/-- PTP_MESSAGE (R218, R219, R224): what the firmware makes of a message of the domain in effect on the PTP port: PORT_STATE, asCapable, and a measured offset.
In SLAVE state the time is VALID and the offset is corrected; leaving it, or a PTP time before the epoch (R214), loses the source. DEDUCED (log 46). -/
def State.ptpMessage (s : State) (port domain state : Nat) (asCapable : Bool) (offset : Option Int) (run : Body → Holder → State → State) : State :=
  if port ≠ s.ptpPort ∨ domain ≠ field s.time.ptp.toNat 0 8 then s
  else
    let was := s.slave
    let early := match offset with | some o => decide ((s.now * 256 : Int) < o) | none => s.time.early
    let s := ((s.onEth port (fun p => { p with ptp := s.ptpState state, asCapable := asCapable })).onTime (fun t => { t with early := early })).chain
    if s.slave then
      let s := s.onTime (fun t => { t with valid := true })
      match offset with
      | some o => (s.correct o run).lockTime
      | none => s.elect
    else if was then s.loseTime.chain
    else s

/-- ANNOUNCE_INTERVAL: pending ETH_PTP_CTRL settings take effect. -/
def State.announce (s : State) : State := s.onTime (fun t => { t with ptp := BitVec.ofNat 32 (s.reg (blkEth + 0x300)) })

/-! ## Sensor clocks (R191) -/

/-- MCLK_SWITCH: a clock whose frequency claim changed switches at the next whole second. -/
def State.mclkSwitch (s : State) (n : Nat) : State :=
  if h : n < 16 then
    match s.mclk[n].next with
    | some f => { s.reach (ceilDiv s.now second * second) with mclk := s.mclk.set n ⟨f, none⟩ }
    | none => s
  else s

/-- The tick of rising edge `k` of a sensor clock at `f` × 100 kHz. -/
def mclkEdge (f k : Nat) : Nat := ceilDiv (k * second) (f * 100_000)

/-- IBI (R189): an in-band interrupt held in CAMn_SCTL_IBI. -/
def State.inBand (s : State) (port address payload : Nat) : State :=
  if h : port < 8 then
    { s with ibi := s.ibi.set port ⟨payload % 256, address % 128, true, satAdd 0xFFFF s.ibi[port].count 1⟩ }
  else s

/-! ## Sensor-control commands (R189, R190) -/

/-- The outcome of a bus transaction: whether its last attempt ended in a NACK, a free value. DESIGN CHOICE (log 41). -/
def State.busOutcome (s : State) (h : Holder) : Bool × State :=
  let r := s.fresh
  let nack := r.1 % 2 == 1
  (nack, r.2.setMover h { r.2.mover h with bad := nack })

/-- A transaction that a port's bus carries: its target, register, code and data, as the command gives them (R189). -/
def State.drive (s : State) (u : UnitId) (b : Body) : State :=
  if h : unitIndex u < 8 then { s with bus := s.bus.set (unitIndex u) (some b) } else s

/-- SCTL_WRITE (R190): the bytes go on the bus; what follows from the outcome takes place at completion. -/
def sctlWriteWork (o : SctlOps) (h : Holder) (s : State) : State := (((s.drive h.queue.unit (.sctlWrite o)).busOutcome h).2).worked h

/-- SCTL_CCC (R189). -/
def sctlCccWork (o : CccOps) (h : Holder) (s : State) : State := (((s.drive h.queue.unit (.sctlCcc o)).busOutcome h).2).worked h

/-- Bytes written at a virtual address for a command, page by page, from where the engine stands; answers whether all are written. -/
def State.writeSpan : Nat → State → Holder → Nat → List Byte → Bool × State
  | 0, s, _, _, _ => (false, s)
  | k + 1, s, h, va, bs =>
    let m := s.mover h
    if bs.length ≤ m.next then (true, s)
    else
      let a := va + m.next
      let part := (bs.drop m.next).take (4096 - a % 4096)
      match s.writeVirt h 0xFFFF a part [0, 0, 0, 0, 0] with
      | (.stopped, s1) => (false, s1)
      | (_, s1) => (s1.setMover h { s1.mover h with next := m.next + part.length }).writeSpan k h va bs

/-- SCTL_READ goes on: the bytes the sensor returned are written to stack memory. DESIGN CHOICE (log 41). -/
def State.runSctlRead (s : State) (h : Holder) (o : SctlOps) : State :=
  let m := s.mover h
  if m.bad then s.worked h
  else match s.writeSpan 4 h o.dest m.buf with
    | (true, s1) => s1.worked h
    | (false, s1) => s1

/-- SCTL_READ (R190): LEN bytes of input data, whose values are free; after a NACK nothing is written. DESIGN CHOICE (log 41). -/
def sctlReadWork (o : SctlOps) (h : Holder) (s : State) : State :=
  let s := ((s.drive h.queue.unit (.sctlRead o)).busOutcome h).2
  let r := (List.range o.len).foldl (fun (x : List Byte × State) _ =>
    let v := x.2.fresh
    (x.1 ++ [BitVec.ofNat 8 v.1], v.2)) ([], s)
  (r.2.setMover h { r.2.mover h with buf := r.1 }).runSctlRead h o

end Sys2Proof.Machine
end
.....
> _TASK DESCRIPTION_
Check each line of the entries for "match" and copy those that have it.

> _RESULT OF THIS TASK_
    let early := match offset with | some o => decide ((s.now * 256 : Int) < o) | none => s.time.early
      match offset with
    match s.mclk[n].next with
      match s.writeVirt h 0xFFFF a part [0, 0, 0, 0, 0] with
  else match s.writeSpan 4 h o.dest m.buf with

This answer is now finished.